LESSON #15:  MULTI-ROCK POTLESS ARRANGEMENT!

                  This idea began to show that two rocks can be held together at the base with concrete so you could plant a bonsai between them and the arrangement could look like it's a single rock with a tree on it (even though it's really between the two rocks).  Here's how it was done.

 

 

 

           First two rocks were separated with newspaper and tightly held with monofilament tape.  Another rock was added with newspaper between and also held with monofilament tape so it could be lifted up as a unit.  A fourth rock would add contrast and interest.

 

 

           Fine screened lava sand that went through a 1/8" screen and caught in a 1/16" screen with the dust that was allowed to fall through discarded.  Dampen with sprayed water, shape a slight hill in the center, and make three 3/4" diameter depressions about equal distance to become the "tripod legs" to lift the slab above so any water would not collect below the slab and drain out if the slab was placed inside a wide pot. 

 

 

            Cover the sand with clear kitchen plastic wrap.  We use Quickcrete with the aggregate screened out and added black coloring.  Mix cement and first fill the three depressions that will be the tripod legs.  I did not want a thick heavy slab and this first test was based upon a 1/2" thickness form most of the slab with it being heavier where rocks were placed. 

 

 

             When the entire surface was covered about 1/2" thick, another 1/2" was added where the rocks would be placed and the rocks lowered and positioned into the wet concrete and snuggled down for good contact.  Small rocks were wedged down between the rocks to force cement up against the rocks. Wet cement was tooled up against the bottom 1/2" of the exposed rocks to assure binding. 

 

 

              I screened rock chips through a 1/2" screen and what was caught in 1/8" screen was used along the edges and next to the rocks.  The finer dust was sprinkled wherever the cement was shiny wet.  This will give the slab a more natural coloring and will encourage moss to grow if grown outdoors. 

 

 

 

               U-shaped anchors were set where tie-downs would be needed and the slab was allowed to dry for two days. 

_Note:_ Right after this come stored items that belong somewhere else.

/-- No winner and no window goes with a tracker that has not qualified. -/
theorem freeTracker_unqualified {p : Nat} (hwin : a.window = none) (hun : ∀ u ∈ a.trk, u.pos = p → u.qual = false) :
    freeTracker l p s = modAl l (fun a => { a with trk := a.trk.filter (fun u => !(u.pos == p)) }) s := by
  subst ha
  have hgone : (lane s l).al.trk.any (fun t => (t.pos == p) && t.qual) = false := by
    rw [List.any_eq_false]
    intro u hu
    simpa using hun u hu
  unfold freeTracker freeTrackers
  simp only [hgone, hwin]
  split <;> simp [modAl, hwin]

end Trackers

/-! ## A block at a position that no tracker holds (04 R101, R104, R107) -/

section New
variable {l : Nat} {m : Marker} {s : State} {a : Align} (ha : (lane s l).al = a)

/-- The bits of a block as the lane aligns on them (04 R103). -/
def alignedBits (a : Align) (m : Marker) : List Bool := if a.inv then compEven m.bits else m.bits

/-- The tracker that starts at a block. -/
def newTracker (m : Marker) (cnt : Nat) (rev : Bool) (h : Hdr) : Tracker :=
  { pos := m.pos, cnt, rev, qual := false, sec := h.sec, cyc := h.cyc, fc := h.fc, epoch := h.epoch }

include ha

theorem markerNew_header (hroom : a.trk.length < 8) (hmode : a.header = true) : markerNew l m s =
    if (headerOf (alignedBits a m)).ok then qualify l (newTracker m 0 false (headerOf (alignedBits a m))) true s else s := by
  subst ha
  exact (if_neg hroom.not_ge).trans ((if_pos hmode).trans rfl)

theorem markerNew_pattern (hroom : a.trk.length < 8) (hmode : a.header = false) {rev : Bool} {h : Hdr}
    (hform : patternForm a.cfg (alignedBits a m) = some rev)
    (hh : headerOf (if rev then compEven (alignedBits a m) else alignedBits a m) = h) :
    markerNew l m s = qualify l (newTracker m 1 rev h) h.ok s := by
  subst ha hh
  refine (if_neg hroom.not_ge).trans ((if_neg (by simp [hmode])).trans ?_)
  unfold alignedBits at hform
  rw [hform]
  rfl

theorem markerNew_otherField (hmode : a.header = false) (hform : patternForm a.cfg (alignedBits a m) = none) : markerNew l m s = s := by
  subst ha
  unfold alignedBits at hform
  unfold markerNew
  dsimp only
  rw [hmode, hform]
  exact ite_self s

end New

/-! ## A block where a tracker expects one (04 R102, R104, R105) -/

section Tracked
variable {l : Nat} {m : Marker} {s : State} {a : Align} (ha : (lane s l).al = a) {t : Tracker}

theorem markerTracked_lol (hlol : lolCond s l = true) : markerTracked l t m s = freeTracker l t.pos s := if_pos hlol

/-- The unqualified tracker after one more block, whose values it follows. -/
def nextTracker (t : Tracker) (at_ : Nat × Nat × Word) (epoch : Nat) : Tracker :=
  { t with cnt := t.cnt + 1, qual := false, sec := at_.1, cyc := at_.2.1, fc := at_.2.2, epoch }

theorem nextTracker_eq (ht : t.qual = false) (at_ : Nat × Nat × Word) (epoch : Nat) :
    nextTracker t at_ epoch = { t with cnt := t.cnt + 1, sec := at_.1, cyc := at_.2.1, fc := at_.2.2, epoch } := by
  rw [nextTracker, ← ht]

theorem qualifies_nextTracker_header {at_ : Nat × Nat × Word} {epoch : Nat} {hv : Bool} (hmode : a.header = true) :
    qualifies a (nextTracker t at_ epoch) hv = decide (a.cfg.delta ≤ t.cnt + 1) := if_pos hmode

theorem qualifies_nextTracker_pattern {at_ : Nat × Nat × Word} {epoch : Nat} {hv : Bool} (hmode : a.header = false) :
    qualifies a (nextTracker t at_ epoch) hv = (decide (a.cfg.n ≤ t.cnt + 1) && hv) :=
  (if_neg (by simp [hmode])).trans (congrArg (_ && ·) (Bool.or_false hv))

include ha

/-- The header that the tracker expects next. -/
theorem markerTracked_expected (hlol : lolCond s l = false) (hmode : a.header = true) (ht : t.qual = false) {g : Hdr}
    (hg : headerOf (alignedBits a m) = g) (hvalid : g.ok = true) (hseq : (g.sec, g.cyc, g.fc) = nextPos t.sec t.cyc t.fc) :
    markerTracked l t m s = qualify l (nextTracker t (g.sec, g.cyc, g.fc) g.epoch) true s := by
  subst ha hg
  rw [nextTracker_eq ht]
  exact (if_neg (by simp [hlol])).trans ((if_pos hmode).trans (if_pos (Bool.and_eq_true_iff.mpr ⟨hvalid, beq_iff_eq.mpr hseq⟩)))

theorem markerTracked_unexpected (hlol : lolCond s l = false) (hmode : a.header = true) {g : Hdr}
    (hg : headerOf (alignedBits a m) = g) (hbad : g.ok = false ∨ (g.sec, g.cyc, g.fc) ≠ nextPos t.sec t.cyc t.fc) :
    markerTracked l t m s = freeTracker l t.pos s := by
  subst ha hg
  refine (if_neg (by simp [hlol])).trans ((if_pos hmode).trans (if_neg fun h => ?_))
  obtain ⟨hvalid, hseq⟩ := Bool.and_eq_true_iff.mp h
  exact hbad.elim (by simp [alignedBits, hvalid]) (absurd (beq_iff_eq.mp hseq))

/-- The tracker's own form of the pattern field; an invalid header leaves the values predicted. -/
theorem markerTracked_pattern (hlol : lolCond s l = false) (hmode : a.header = false) (ht : t.qual = false)
    (hform : showsForm a.cfg (alignedBits a m) t.rev) {g : Hdr}
    (hg : headerOf (if t.rev then compEven (alignedBits a m) else alignedBits a m) = g) : markerTracked l t m s =
    qualify l (nextTracker t (if g.ok then (g.sec, g.cyc, g.fc) else nextPos t.sec t.cyc t.fc) (if g.ok then g.epoch else t.epoch)) g.ok s := by
  subst ha hg
  rw [nextTracker_eq ht]
  exact (if_neg (by simp [hlol])).trans ((if_neg (by simp [hmode])).trans (if_pos (patternForm_eq_some_iff.mpr hform)))

theorem markerTracked_otherField (hlol : lolCond s l = false) (hmode : a.header = false)
    (hform : ¬showsForm a.cfg (alignedBits a m) t.rev) : markerTracked l t m s = freeTracker l t.pos s := by
  subst ha
  exact (if_neg (by simp [hlol])).trans
    ((if_neg (by simp [hmode])).trans (if_neg (fun h => hform (patternForm_eq_some_iff.mp h))))

end Tracked

/-! ## MARKER_BLOCK_RECEIVED (04 R99 to R107) -/

section Received
variable {m : Marker} {s : State}

theorem exec_markerBlockReceived (hok : markerOk m = true) :
    exec (.markerBlockReceived m) s = .next (laneWatch s (markerQl m s (markerStep m s))) := if_pos hok

/-- The lane's receiver takes marker blocks. -/
def takesBlocks (s : State) (l : Nat) : Prop := running s = true ∧ (lane s l).sd.rxEn = true ∧ laneFenced s l = false

theorem not_stopped_of_takesBlocks {l : Nat} (h : takesBlocks s l) : ¬(!running s || !(lane s l).sd.rxEn || laneFenced s l) = true := by
  obtain ⟨hrun, hrx, hfence⟩ := h
  simp [hrun, hrx, hfence]

theorem markerStep_disabled (hrx : (lane s m.lane).sd.rxEn = false) : markerStep m s = s := if_pos (by simp [hrx])

theorem markerQl_disabled (hrx : (lane s m.lane).sd.rxEn = false) : markerQl m s s = s := if_neg (by simp [hrx])

/-- A near-end loop that has brought no block to the position. -/
theorem markerStep_noBlock (h : takesBlocks s m.lane) (hloop : nearLoop s m.lane = true) (hno : loopBlock m.lane m.pos s = none) :
    markerStep m s = s := by
  refine (if_neg (not_stopped_of_takesBlocks h)).trans ?_
  rw [if_pos hloop, hno]

/-- The received bits of a block at the position of the sections enter a far-end loop's buffer (09 R243). -/
def blockEcho (m : Marker) (s : State) : State := if m.pos = (lane s m.lane).al.fpos then loopEcho m.lane m.bits s else s

/-- The state in which a block from the line is examined. -/
def blockSettled (m : Marker) (s : State) : State :=
  settle m.lane m.pos (if (lane s m.lane).al.pos.isNone then alignPend m.lane (curCycle (blockEcho m s)) (blockEcho m s) else blockEcho m s)

/-- The block is examined at the alignment position, by its tracker, or as a new candidate. -/
def blockExamined (m : Marker) (s : State) : State :=
  if (lane s m.lane).al.pos = some m.pos then markerAligned m.lane m s
  else match (lane s m.lane).al.trk.find? (fun t => t.pos == m.pos) with
    | some t => markerTracked m.lane t m s
    | none => if lolCond s m.lane then s else markerNew m.lane m s

theorem markerStep_line (h : takesBlocks s m.lane) (hloop : nearLoop s m.lane = false) :
    markerStep m s = ambigAge m.lane (blockExamined m (blockSettled m s)) := by
  refine (if_neg (not_stopped_of_takesBlocks h)).trans ?_
  rw [hloop]
  rfl

theorem loopEcho_lane (hwf : tblWf laneReset 0 s.lanes = true) (l : Nat) (bs : List Bool) :
    ∃ e, lane (loopEcho l bs s) l = { lane s l with sd := { (lane s l).sd with echo := e } } := by
  unfold loopEcho
  dsimp only
  split
  · exact ⟨(lane s l).sd.echo ++ bs, lane_setLane hwf _⟩
  · exact ⟨(lane s l).sd.echo, rfl⟩

theorem blockEcho_lane (hwf : tblWf laneReset 0 s.lanes = true) (m : Marker) :
    ∃ e, lane (blockEcho m s) m.lane = { lane s m.lane with sd := { (lane s m.lane).sd with echo := e } } := by
  unfold blockEcho
  split
  · exact loopEcho_lane hwf _ _
  · exact ⟨(lane s m.lane).sd.echo, rfl⟩

theorem blockEcho_al (hwf : tblWf laneReset 0 s.lanes = true) : (lane (blockEcho m s) m.lane).al = (lane s m.lane).al := by
  obtain ⟨e, he⟩ := blockEcho_lane hwf m
  rw [he]

theorem blockEcho_fenced (l : Nat) : laneFenced (blockEcho m s) l = laneFenced s l := by
  unfold blockEcho loopEcho
  dsimp only
  split
  · split <;> rfl
  · rfl

theorem blockEcho_lolCond (hwf : tblWf laneReset 0 s.lanes = true) : lolCond (blockEcho m s) m.lane = lolCond s m.lane := by
  obtain ⟨e, he⟩ := blockEcho_lane hwf m
  unfold lolCond
  rw [blockEcho_fenced, he]
  rfl

theorem alignPend_none {l n : Nat} (h : (lane s l).al.next = []) : alignPend l n s = s := by
  refine if_pos ?_
  rw [h]
  rfl

theorem settle_quiet {l p : Nat} (hloss : lossDue (lane s l) = false) (hwin : (lane s l).al.window = none) : settle l p s = s := by
  unfold settle
  simp [hloss, hwin]

theorem lossDue_unaligned {x : Lane} (h : x.al.pos = none) : lossDue x = false := by simp [lossDue, isAligned, h]

theorem lossDue_below {x : Lane} (h : x.al.err < errLimit x.al) : lossDue x = false := by simp [lossDue, h.not_ge]

theorem lossDue_reached {x : Lane} (hpos : x.al.pos.isSome = true) (hgain : x.al.gain = false) (h : errLimit x.al ≤ x.al.err) :
    lossDue x = true := by simp [lossDue, isAligned, hpos, hgain, h]

theorem blockSettled_unaligned (hwf : tblWf laneReset 0 s.lanes = true) (hpos : (lane s m.lane).al.pos = none)
    (hnext : (lane s m.lane).al.next = []) (hwin : (lane s m.lane).al.window = none) : blockSettled m s = blockEcho m s := by
  have hal := blockEcho_al (m := m) hwf
  unfold blockSettled
  rw [alignPend_none (by rw [hal, hnext]), ite_self]
  exact settle_quiet (lossDue_unaligned (by rw [hal, hpos])) (by rw [hal, hwin])

theorem blockSettled_aligned (hwf : tblWf laneReset 0 s.lanes = true) (hpos : (lane s m.lane).al.pos.isSome = true)
    (herr : (lane s m.lane).al.err < errLimit (lane s m.lane).al) (hwin : (lane s m.lane).al.window = none) :
    blockSettled m s = blockEcho m s := by
  have hal := blockEcho_al (m := m) hwf
  unfold blockSettled
  rw [if_neg (by simp [Option.isSome_iff_ne_none.mp hpos])]
  exact settle_quiet (lossDue_below (by rw [hal]; exact herr)) (by rw [hal, hwin])

theorem blockExamined_aligned (h : (lane s m.lane).al.pos = some m.pos) : blockExamined m s = markerAligned m.lane m s := if_pos h

theorem blockExamined_tracked {t : Tracker} (hpos : (lane s m.lane).al.pos = none)
    (ht : (lane s m.lane).al.trk.find? (fun t => t.pos == m.pos) = some t) : blockExamined m s = markerTracked m.lane t m s := by
  unfold blockExamined
  rw [if_neg (by simp [hpos]), ht]

theorem blockExamined_new (hpos : (lane s m.lane).al.pos = none) (hfree : (lane s m.lane).al.trk.find? (fun t => t.pos == m.pos) = none)
    (hlol : lolCond s m.lane = false) : blockExamined m s = markerNew m.lane m s := by
  unfold blockExamined
  rw [if_neg (by simp [hpos]), hfree]
  simp [hlol]

end Received

/-! ## The lane's answer to a block from the line -/

section Line
variable {m : Marker} {s : State}

/-- The row answers with the lane left as in `t`, but for the age of an ambiguity (04 R106). -/
def blockAnswers (m : Marker) (s t : State) : Prop :=
  exec (.markerBlockReceived m) s = .next (laneWatch s (markerQl m s (ambigAge m.lane t)))

/-- The lane takes blocks from the line; it is unaligned, without settings or window to come. -/
structure Searches (m : Marker) (s : State) : Prop where
  ok : markerOk m = true
  takes : takesBlocks s m.lane
  line : nearLoop s m.lane = false
  wf : tblWf laneReset 0 s.lanes = true
  pos : (lane s m.lane).al.pos = none
  next : (lane s m.lane).al.next = []
  window : (lane s m.lane).al.window = none

theorem blockAnswers_examined {u t : State} (hok : markerOk m = true) (htakes : takesBlocks s m.lane) (hline : nearLoop s m.lane = false)
    (hu : blockSettled m s = u) (ht : blockExamined m u = t) : blockAnswers m s t := by
  unfold blockAnswers
  rw [exec_markerBlockReceived hok, markerStep_line htakes hline, hu, ht]

theorem Searches.settled (h : Searches m s) : blockSettled m s = blockEcho m s := blockSettled_unaligned h.wf h.pos h.next h.window

theorem Searches.answers_tracked (h : Searches m s) {t : Tracker} {v : State}
    (hfind : (lane s m.lane).al.trk.find? (fun t => t.pos == m.pos) = some t)
    (hv : markerTracked m.lane t m (blockEcho m s) = v) : blockAnswers m s v := by
  have hal := blockEcho_al (m := m) h.wf
  refine blockAnswers_examined h.ok h.takes h.line h.settled ?_
  rw [blockExamined_tracked (by rw [hal, h.pos]) (by rw [hal, hfind]), hv]

theorem Searches.answers_new (h : Searches m s) {v : State} (hfree : (lane s m.lane).al.trk.find? (fun t => t.pos == m.pos) = none)
    (hlol : lolCond s m.lane = false) (hv : markerNew m.lane m (blockEcho m s) = v) : blockAnswers m s v := by
  have hal := blockEcho_al (m := m) h.wf
  refine blockAnswers_examined h.ok h.takes h.line h.settled ?_
  rw [blockExamined_new (by rw [hal, h.pos]) (by rw [hal, hfree]) (by rw [blockEcho_lolCond h.wf, hlol]), hv]

theorem blockAnswers_aligned (hok : markerOk m = true) (htakes : takesBlocks s m.lane) (hline : nearLoop s m.lane = false)
    (hwf : tblWf laneReset 0 s.lanes = true) (hpos : (lane s m.lane).al.pos = some m.pos)
    (herr : (lane s m.lane).al.err < errLimit (lane s m.lane).al) (hwin : (lane s m.lane).al.window = none) :
    blockAnswers m s (markerAligned m.lane m (blockEcho m s)) :=
  blockAnswers_examined hok htakes hline (blockSettled_aligned hwf (by simp [hpos]) herr hwin)
    (blockExamined_aligned (by rw [blockEcho_al hwf, hpos]))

              A second smaller slab was made with the leftover cement. Being smaller with a smaller stone, it was planned to be jus 1/4" thick.

 

 

 

              A 12" diameter shallow saucer was used as the form with a small sand mound formed with dampened sand, three leg depressions made, and the surface covered with clear kitchen plastic wrap.

 

 

 

             Cement was spooned into the leg depressions first, then in a roundish but irregular shape not reaching the sides of the saucer.  Some finer rock scrap was sprinkled in one section about 2" wide.

 

 

             Additional cement overlapped the rock scrap area and more rock scrap sprinkled on.  Another cement layer was added, and after assuring that the cement was in good contact with all edges of the rock, more rock scrap and dust was sprinkled on the entire surface. 

 

 

             The rock has three saddles and I'll likely plant three plants on it to make a nice small landscaped hill. We've made several trials of this smaller size so am very confident it works.  The next day I lifted the rock, peeled off the clear plastic and set it aside to plant in the future.  The larger 18" multi-rock unit was given another day to harden.  

 

 

           This second slab was also lifted up by the rocks and came free of the party platter with no problem.  It will tilted up, held with one hand, and the clear plastic wrap peeled off without incident.  The rock scrap and dust that did not stick to the wet cement was brushed off.

 

 

          This shows the bottom with the three tripod leg supports.  There's an extra bump as I had pressed down on the rock to make sure there was good contact. But the slab sits on the three tripod legs and is steady and water does not collect under the slab. 

 

 

           The slab after it was washed down.  It will be allowed to cure until I have time to plant it.  I'm thinking of putting a larger older Roots bonsai that is about 16" tall and 16" wide on the slab.  It will be nice from the start.  There will be an option to place this entire unit into a low larger shallow bonsai pot to provide more potting media for a more vigorously growing bonsai.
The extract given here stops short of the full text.